The action for the Ohio State Championship of Walleye Fishing, which is the first of eight such tournaments on the Gander Mountain Grand National Walleye Cup (GNWC) circuit, took place on Mosquito Creek Lake. According to Gander Mountain GNWC Executive Director Bernie Barringer, it was a great place to start the Championship events.
"It was a great time for all of us involved with the Ohio State Championship of Walleye Fishing. Gander Mountain really rolled out the red carpet for the GNWC teams, and we had a great response from the Trumbull County Convention and Visitor's Bureau."
Mother Nature played a major roll in the outcome of the tournament as the winds that made for a great pre-fishing bite totally died. "That really made things tough," noted Barringer. "Both days were flat calm, and it really shut down the bite. But that's what makes championship fishing so exciting. When things like that happen, the teams have to adjust."
That's exactly what Brockmeyer and Cochran did.

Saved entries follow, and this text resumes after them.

-- ==== Sys2Proof/Machine/Compute.lean ====
section
/-!
DEFINITION. The compute instructions (spec chapters 05 to 07): ATTEND with its split across holders, AMERGE, EXPAND, CONVERT, GEMM and VOP; how their operands are read
and their results written.
-/

namespace Sys2Proof.Machine

open Sys2Proof

/-! ### Operands in, results out -/

/-- Operands at hand, or what reading them led to. -/
inductive Gathered
  | bytes (l : List (List Byte))
  | waits (s : State)
  | fails (s : State) (code : Nat)

/-- The code of the first local input that fails its check over its whole range (R371). -/
def inputsCode (s : State) (refs : List (BufRef × Nat)) : Nat :=
  firstFail (refs.map (fun x =>
    let c := if x.1.device = self s then keyCheck s x.1.key x.1.offset x.2 rRead none else 0
    (c == 0, c)))

/-- Ask for the remote inputs that have not come (R138). -/
def askInputs (s : State) (r : Running) (refs : List ((BufRef × Nat) × Nat)) : State × Nat :=
  refs.foldl (fun acc x =>
    if acc.2 ≠ 0 then acc
    else
      match sendRead acc.1 x.1.1.device (dataClass r.ent.prio) 0 x.1.1.key x.1.1.offset x.1.2 false (.operand r.id x.2) with
      | .error c => (acc.1, c)
      | .ok s' => (s', 0)) (s, 0)

/-- Read input operands: local ones in place, remote ones by READ_REQ first. QUERIES are read as the row runs, and again at pass 2; R194 leaves the rows undefined where they change before
completion, and here they follow from what was read (DESIGN CHOICE, log 41). -/
def gather (s : State) (r : Running) (refs : List (BufRef × Nat)) : Gathered :=
  let c := inputsCode s refs
  if c ≠ 0 then .fails (keyRefused s c) c
  else
    let missing := refs.zipIdx.filter (fun x => x.1.1.device != self s && !(r.inputs.any (fun y => y.1 == x.2)))
    if missing.isEmpty then
      .bytes (refs.zipIdx.map (fun x =>
        if x.1.1.device = self s then regionRead s (getK s (keyIndex x.1.1.key)) x.1.1.offset x.1.2
        else ((r.inputs.find? (fun y => y.1 == x.2)).map (·.2)).getD []))
    else
      let a := askInputs s r missing
      if a.2 ≠ 0 then .fails a.1 a.2
      else .waits (modRun (await a.1 r.id) (fun x => x.id == r.id) (fun x => { x with aux := missing.length }))

/-- How a result reaches its buffer: written, or combined by the reduction unit. -/
inductive Emit
  | write
  | red (k : RedOp)
  deriving DecidableEq, Repr

/-- One result: the buffer, how, and the pieces as offset and bytes. -/
structure Result where
  buf : BufRef
  how : Emit
  pieces : List (Nat × List Byte)
  deriving DecidableEq, Repr

/-- Bytes a piece covers at its destination. -/
def Emit.span (how : Emit) (n : Nat) : Nat := match how with | .write => n | .red k => destBytes k n

/-- The right a result needs (R372). -/
def Emit.right (how : Emit) : Nat := match how with | .write => rWrite | .red _ => rReduce

/-- The check of one local result over its whole range; 0 for a remote one. -/
def resultCode (s : State) (w : Writer) (x : Result) : Nat :=
  if x.buf.device ≠ self s then 0
  else
    let last := x.pieces.foldl (fun n p => max n (p.1 + x.how.span p.2.length)) 0
    let c := keyCheck s x.buf.key x.buf.offset last x.how.right none
    let k := getK s (keyIndex x.buf.key)
    if c ≠ 0 then c else if k.drafted = true ∧ unitsOk s k w x.buf.offset last = false then Code.xptRetryExceeded else 0

/-- Put a local result in place; the code is TZ_FORMAT where a row of a deterministic merge fails (R164). R144 leaves the destination undefined after a failure in step 7: here it is as far
as it was written, and otherwise unchanged (DESIGN CHOICE, log 41). -/
def putLocal (s : State) (w : Writer) (x : Result) : State × Nat :=
  let i := keyIndex x.buf.key
  x.pieces.foldl (fun acc p =>
    match x.how with
    | .write => (regionWrite acc.1 i w (x.buf.offset + p.1) p.2, acc.2)
    | .red k =>
      let y := reduceAll acc.1 i w (x.buf.offset + p.1) k p.2
      (y.1, if y.2 then Code.tzFormat else acc.2)) (s, 0)

/-- The message that carries a piece to another device (R435, R437). -/
def pieceMsg (x : Result) (w : Writer) (p : Nat × List Byte) : Msg :=
  match x.how with
  | .write => .write x.buf.key (x.buf.offset + p.1) w.port w.fn p.2
  | .red k => .reduce x.buf.key (x.buf.offset + p.1) k.op k.fmt k.det none k.rowsPer k.d w.port w.fn (wireStream k p.2)

/-- Send the pieces of a remote result: the state, how many went, and the code of one that could not go. -/
def sendPieces (r : Running) (w : Writer) (acc : State × Nat × Nat) (x : Result) : State × Nat × Nat :=
  x.pieces.foldl (fun acc p =>
    if acc.2.2 ≠ 0 then acc
    else
      match sendTo acc.1 x.buf.device (dataClass r.ent.prio) 0 (pieceMsg x w p) (some r.id) with
      | .ok s' => (s', acc.2.1 + 1, 0)
      | .error c => (acc.1, acc.2.1, c)) acc

/-- Deliver the results of an instruction and finish it: local buffers are checked first and written, remote ones leave as messages whose acknowledgements end it. Every operand has been
read by then: where OUT or DEST overlaps an operand or another result in a way that leaves bytes undefined (R155, R159, R160, R194), the computed bytes are written all the same, and after
a failure (R144) what was written stands (DESIGN CHOICE, log 41). -/
def emit (s : State) (r : Running) (xs : List Result) : State :=
  let w := writerOf s r
  let c := firstFail (xs.map (fun x => let c := resultCode s w x; (c == 0, c)))
  if c ≠ 0 then finish (keyRefused s c) r.id c
  else
    let l := (xs.filter (fun x => x.buf.device == self s)).foldl (fun acc x =>
      let y := putLocal acc.1 w x
      (y.1, if acc.2 = 0 then y.2 else acc.2)) (s, 0)
    let m := (xs.filter (fun x => x.buf.device != self s)).foldl (sendPieces r w) (l.1, 0, 0)
    let code := if l.2 ≠ 0 then l.2 else m.2.2
    if m.2.1 = 0 ∨ m.2.2 ≠ 0 then finish m.1 r.id code
    else
      modRun (await m.1 r.id) (fun x => x.id == r.id)
        (fun x => { x with aux := m.2.1, codes := if code = 0 then [] else [(0, code)] })

/-- A sum in FP32 with round-to-nearest-even, in an order that the tiling chooses (R201): a free value of the sequence `f` picks the partial sum added next, and whether it was rounded
before. `n` counts free values. -/
def freeSum (f : Nat → Nat) : Nat → Nat → Fv → List Fv → Nat × Fv
  | 0, n, acc, _ => (n, acc)
  | fuel + 1, n, acc, l =>
    if l.isEmpty then (n, acc)
    else
      let i := f n % l.length
      let x := l.getD i (.fin false 0 0)
      freeSum f fuel (n + 1) (rn32 (acc.add (if f n / l.length % 2 = 1 then rn32 x else x))) (l.eraseIdx i)

/-- A dot product off the score path in fast mode (R201): exact sums of 64 products, added in FP32, with a further addend where there is one. -/
def freeDot (f : Nat → Nat) (n : Nat) (as bs : List Fv) (c : Option Fv) : Nat × Fv :=
  let k := ceilDiv as.length 64
  match ((chunks 64 k as).zip (chunks 64 k bs)).map (fun x => dot x.1 x.2) ++ c.toList with
  | [] => (n, .fin false 0 0)
  | [x] => (n, rn32 x)
  | l =>
    let i := f n % l.length
    freeSum f l.length (n + 1) (rn32 (l.getD i (.fin false 0 0))) (l.eraseIdx i)

/-- An FP32 value within a bound of an exact one: a free value where it lies within, else the nearest; the nearest alone where the bound leaves no room. -/
def freeNear (free : Nat) (x bound : Fv) : Fv :=
  let v := Fmt.fp32.read (free % 2 ^ 32)
  if x.isFin && bound.isFin && (Fv.fin false 0 0).lt bound && v.isFin && !(bound.lt (v.add x.neg).abs) then v else rn32 x

/-! ### ATTEND -/

/-- The quantities of an ATTEND (R145, R174): the descriptor, its widths E and D, and the fields of the block. -/
structure Att where
  det : Bool
  qfmt : Fmt
  alg : Nat
  qc : Nat
  layer0 : Nat
  layers : Nat
  explicit : Bool
  masks : List Nat
  phase : Nat
  om : Nat
  ofmt : Fmt
  head0 : Nat
  hc : Nat
  ctx : Nat
  first : Nat
  last : Nat
  scale : Fv
  e : Nat
  d : Nat
  deriving DecidableEq, Repr

/-- The quantities of an ATTEND from its word, block and descriptor (R145, R146, R148). -/
def attOf (e : Entry) (b : List Byte) (m : ModelRec) : Att :=
  let alg := fieldBytes b 2 1
  let ctx := fieldBytes b 16 3
  let first := fieldBytes b 20 3
  { det := e.det, qfmt := (plainFmt e.format).getD .bf16, alg := alg, qc := fieldBytes b 3 1, layer0 := fieldBytes b 4 1, layers := fieldBytes b 5 1
    explicit := fieldBytes b 6 1 == 1, masks := (List.range 16).map (fun i => fieldBytes b (96 + 2 * i) 2), phase := fieldBytes b 7 1
    om := fieldBytes b 8 1, ofmt := (plainFmt (fieldBytes b 9 1)).getD .fp32, head0 := fieldBytes b 10 1
    hc := if fieldBytes b 11 1 = 0 then m.heads - fieldBytes b 10 1 else fieldBytes b 11 1, ctx := ctx, first := first
    last := if fieldBytes b 24 3 = 0 then ctx else first + fieldBytes b 24 3, scale := Fmt.fp32.read (fieldBytes b 28 4)
    e := if alg = 0 then (if m.kind = 0 then m.latent + m.rotary else m.keyWidth) else m.keyWidth + m.rotary
    d := if alg = 0 then (if m.kind = 0 then m.latent else m.valueWidth) else m.valueWidth }

/-- Rows a layer of an ATTEND gives (R152). -/
def Att.rows (a : Att) : Nat := a.qc * a.hc

/-- Bytes of a layer's queries (R146). -/
def Att.queryBytes (a : Att) : Nat := a.rows * a.e * (a.qfmt.width / 8)

/-- Whether query `i` sees position `t` (R147, R148, R178). -/
def Att.sees (a : Att) (window i t : Nat) : Bool :=
  let p0 := a.ctx - a.qc
  let p := p0 + i
  decide (a.first ≤ t ∧ t < a.last ∧ t < a.ctx) &&
  (decide (t < p0) || (if a.explicit then natBit (a.masks.getD i 0) (t - p0) else decide (t ≤ p))) &&
  (window == 0 || decide (p < t + window))

/-- Query `i` of head `j` of a layer (R146), flushed at the input stage (R200). -/
def Att.query (a : Att) (layerBytes : List Byte) (i j : Nat) : List Fv :=
  let w := a.qfmt.width / 8
  (loadPlain a.qfmt a.e (sliceBytes layerBytes ((i * a.hc + j) * a.e * w) (a.e * w))).map (fp8Flush a.qfmt)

They used lead core line to troll chrome/black, chrome/blue and gold/black Shad Raps on the main part of the lake. However, after experimenting, they determined that they had to keep their crankbaits within a foot of the bottom. So, they let out the lead core until it was on the bottom, then slowly reeled up until it wasn't dragging. They found 2.0-2.2 mph to be the key speed.
Yarman and Kemper, meanwhile, also pulled crankbaits and built almost a three pound lead on Saturday, but then only had a two-fish weight of 3.25 pounds on Sunday and slipped to second place.
Several other special awards were presented at Sunday's weigh-in. The Berkley Big Fish Award of $400 in Berkley product and the $240 Big Fish Pot for the largest walleye of the two-day tournament went to Brockmeyer and Cochran for their 4.43-pound walleye. 
The "Yo So Close" award of a Yo Net folding net valued at $80 went to the teams that placed just out of the money. They include Mark Drotar and Sam Cappelli in 6th place; Steven DeHart and Leonard Horton in 7th place; and Jim Corey and Brian Biggio in 8th place.
The VIB"E" Lure award of two six-piece lure sets valued at $40 went to the two teams who finished behind the Yo So Close award. They include Mike and Tom Defibaugh in 9th place; and Curt Braden and Jeff Matthews in 10th place.
The Towtector Comeback Award of a Towtector boat protector valued at $250 for the team advancing the most places from day one to day two went to Yarmon and Kemper.
The winner of the Gander Mountain "Need More Stuff" drawing of $200 for a Gander Mountain Shopping Spree went to the 2004 regular season Ohio Team of the Year, Todd Kunk from St. Henry, OH and Adam Harlamert from Cold Water, OH.
The Walleye Wisdom camera crew was also on hand to film footage of the Championship. "The Walleye Wisdom camera crew will be at all of the State Championships to capture the excitement of the tournament action. This weekend they were in the right place at the right time and captured some great fishing action. The highlights of these State Championships and the National Championships, along with some great walleye fishing tips will appear on our 13-week Walleye Wisdom television program," added Barringer. 
Those interested in checking out the standings, reading the releases about any of the eight regions or simply learning more about the circuit can access the Gander Mountain GNWC website at www.walleyecup.com. 
Title Sponsor for the GNWC is Gander Mountain. Other major national sponsors include Skeeter Boats, Yamaha Outboards, the Sportsman Channel, Berkley, Aqua Innovations, YoNet Folding Nets by AMFYOYO, VIB"E" Lure Company, TowTector Shield and UpNorthOutdoors.com. The Ohio Regional Skeeter Boats sponsor is Boat Boys out of Newark, OH.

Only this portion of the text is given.